L'augmentation de la résistance aux antibiotiques amenant l'Inde à l'ère pré-antibiotique, disent les experts

L'absence de restrictions à l'accès aux antibiotiques et leur utilisation irrationnelle, laboratoires de microbiologie non standardisés, L'utilisation d'antibiotiques dans l'élevage et la pêche, ainsi que le manque d'assainissement, entraînent une résistance généralisée aux antibiotiques en Inde, et le pays risque de retomber dans l'ère pré-antibiotique. La situation peut devenir alarmante si l'on considère que le taux de mortalité brut lié aux maladies infectieuses en Inde est de 416,75 pour 100 000 habitants, soit environ le double du taux prévalant aux États-Unis (données de la Banque mondiale). Le fardeau des maladies infectieuses par personne est 15 fois plus élevé en Inde qu'au Royaume-Uni.

Cela a été dit par des experts indiens et étrangers en résistance aux antimicrobiens qui sont à Kochi pour participer à la 'Conférence internationale sur la gestion des antibiotiques et des maladies infectieuses', qui se tiendra pendant deux jours à l'Institut de recherche médicale Amrita le Les 27 et 28 octobre 2018. Ils ont souligné l'importance de la «gestion des antibiotiques», qui désigne une combinaison de pratiques visant à rationaliser l'utilisation d'antibiotiques au moyen de la bonne dose, du bon médicament, de la bonne durée, de la bonne fréquence, du bon patient et de la bonne indication. La rationalisation de l'utilisation des antibiotiques est essentielle pour réduire le fardeau des maladies infectieuses, ont déclaré les experts lors de l'événement, qui a vu la participation de dix conférenciers internationaux renommés du Royaume-Uni, des États-Unis et d'Afrique du Sud.

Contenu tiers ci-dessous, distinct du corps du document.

-- ==== Sys2Proof/Machine/Binary32.lean ====
section
/-! DEFINITION. The real lane format and the five real primitives (40_complex_arith.md R80 to R86). A finite pattern is an
integer number of units of 2^-149 (R80: the smallest subnormal), so sums are exact integers, products and quotients exact
fractions, and each operation rounds once (R81(a)). -/

namespace Sys2Proof.Machine

/-! ## The format (R80) -/

/-- The sign bit, bit 31 (R7, R80). -/
def signBit (a : Word) : Bool := a.getLsbD 31

/-- The biased exponent `e`, bits 30:23 (R7, R80). -/
def expField (a : Word) : Nat := (a.extractLsb' 23 8).toNat

/-- The fraction `f`, bits 22:0 (R7, R80). -/
def fracField (a : Word) : Nat := (a.extractLsb' 0 23).toNat

/-- A NaN of any pattern, quiet and signalling alike: `e` = 255 and `f` not 0 (R80). -/
def isNaN (a : Word) : Bool := expField a == 255 && fracField a != 0

/-- An infinity: `e` = 255 and `f` = 0 (R80). -/
def isInf (a : Word) : Bool := expField a == 255 && fracField a == 0

/-- A zero of either sign: `e` = 0 and `f` = 0 (R80). -/
def isZero (a : Word) : Bool := expField a == 0 && fracField a == 0

/-- Zero, subnormal or normal (R80). -/
def isFinite (a : Word) : Bool := expField a != 255

/-- The magnitude of a finite pattern in units of 2^-149: `f` for a zero or a subnormal, (2^23 + f) · 2^(e-1) for a
normal, which is R80's value times 2^149. -/
def magUnits (a : Word) : Nat :=
  if expField a = 0 then fracField a else (2 ^ 23 + fracField a) * 2 ^ (expField a - 1)

/-- The signed value of a finite pattern in units of 2^-149 (R80). -/
def units (a : Word) : Int :=
  if signBit a then -(magUnits a : Int) else (magUnits a : Int)

/-- The one NaN that arithmetic produces (00_scope.md R10, R81(c)). -/
def cnan : Word := 0x7FC00000

/-- +0.0 (00_scope.md R10). -/
def pzero : Word := 0x00000000

/-- -0.0 (R82). -/
def nzero : Word := 0x80000000

/-- The pattern with this sign bit and this 31-bit magnitude pattern (`e` and `f` read as one number). -/
def withSign (sg : Bool) (mag : Nat) : Word :=
  BitVec.ofNat 32 ((if sg then 2 ^ 31 else 0) + mag)

/-- The zero of a sign. -/
def signedZero (sg : Bool) : Word := withSign sg 0

/-- The magnitude pattern of an infinity (R80: `e` = 255, `f` = 0). -/
def infMag : Nat := 0x7F800000

/-- The infinity of a sign. -/
def signedInf (sg : Bool) : Word := withSign sg infMag

/-! ## Rounding (R81(a)) -/

/-- The integer nearest to the fraction n/d, and of two equally near ones the even one. -/
def nearestEven (n d : Nat) : Nat :=
  let q := n / d
  let r := n % d
  if 2 * r > d || (2 * r == d && q % 2 == 1) then q + 1 else q

/-- roundTiesToEven of the magnitude n/d units of 2^-149, as a 31-bit magnitude pattern (R81(a)). With `k` the number of
bits by which the integer part of n/d passes 24 bits, the representable neighbours are multiples of 2^k units, and
m · 2^k units (m at most 2^24) has the pattern k · 2^23 + m: for k = 0 the subnormal grid and the first normal binade,
otherwise exponent field k + 1; m = 2^24 carries into the exponent as it should. A magnitude that rounds past the largest
finite value has a pattern of at least that of infinity, and is infinity. -/
def roundMag (n d : Nat) : Nat :=
  let k := Nat.log2 (n / d) - 23
  min (k * 2 ^ 23 + nearestEven n (d * 2 ^ k)) infMag

/-- The exact value with sign `sg` and magnitude n/d units of 2^-149, rounded once to binary32 (R81(a)). -/
def roundReal (sg : Bool) (n d : Nat) : Word := withSign sg (roundMag n d)

/-! ## The primitives -/

/-- Negation: bit 31 inverted, for every pattern (R86). -/
def fneg (a : Word) : Word := a ^^^ 0x80000000

/-- Addition, the cases in the order of R82. -/
def fadd (a b : Word) : Word :=
  if isNaN a || isNaN b then cnan
  else if isInf a && isInf b && signBit a != signBit b then cnan
  else if isInf a then a
  else if isInf b then b
  else if isZero a && isZero b then (if signBit a && signBit b then nzero else pzero)
  else if units a + units b = 0 then pzero
  else roundReal (decide (units a + units b < 0)) (units a + units b).natAbs 1

/-- Subtraction (R83). -/
def fsub (a b : Word) : Word :=
  if isNaN a || isNaN b then cnan else fadd a (fneg b)

/-- Multiplication, the cases in the order of R84. The product of two magnitudes in units of 2^-149 is in units of 2^-298,
hence the denominator. -/
def fmul (a b : Word) : Word :=
  let sg := signBit a ^^ signBit b
  if isNaN a || isNaN b then cnan
  else if (isInf a && isZero b) || (isZero a && isInf b) then cnan
  else if isInf a || isInf b then signedInf sg
  else if isZero a || isZero b then signedZero sg
  else roundReal sg (magUnits a * magUnits b) (2 ^ 149)

/-- Division, the cases in the order of R85. The quotient of two magnitudes is a plain number, hence the factor 2^149. -/
def fdiv (a b : Word) : Word :=
  let sg := signBit a ^^ signBit b
  if isNaN a || isNaN b then cnan
  else if isInf a && isInf b then cnan
  else if isZero a && isZero b then cnan
  else if isInf a then signedInf sg
  else if isInf b then signedZero sg
  else if isZero b then signedInf sg
  else if isZero a then signedZero sg
  else roundReal sg (magUnits a * 2 ^ 149) (magUnits b)

end Sys2Proof.Machine
end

Selon le Dr Sanjeev K Singh, surintendant médical à l'Institut Amrita des sciences médicales de Kochi, la surconsommation d'antibiotiques est généralisée en Inde. Une étude récente au Kerala a révélé que 89% des médecins prescrivent des antibiotiques quotidiennement. Ainsi, lorsqu'un patient souffre, par exemple, de symptômes d'infection des voies respiratoires supérieures, de diarrhée ou de vomissements – ce qui indique généralement une maladie de nature virale et ne doit donc pas être traité à l'aide d'antibiotiques – le patient se voit prescrire un traitement antibiotique. Il n’est donc pas surprenant que l’Inde consomme le plus grand volume d’antibiotiques au monde.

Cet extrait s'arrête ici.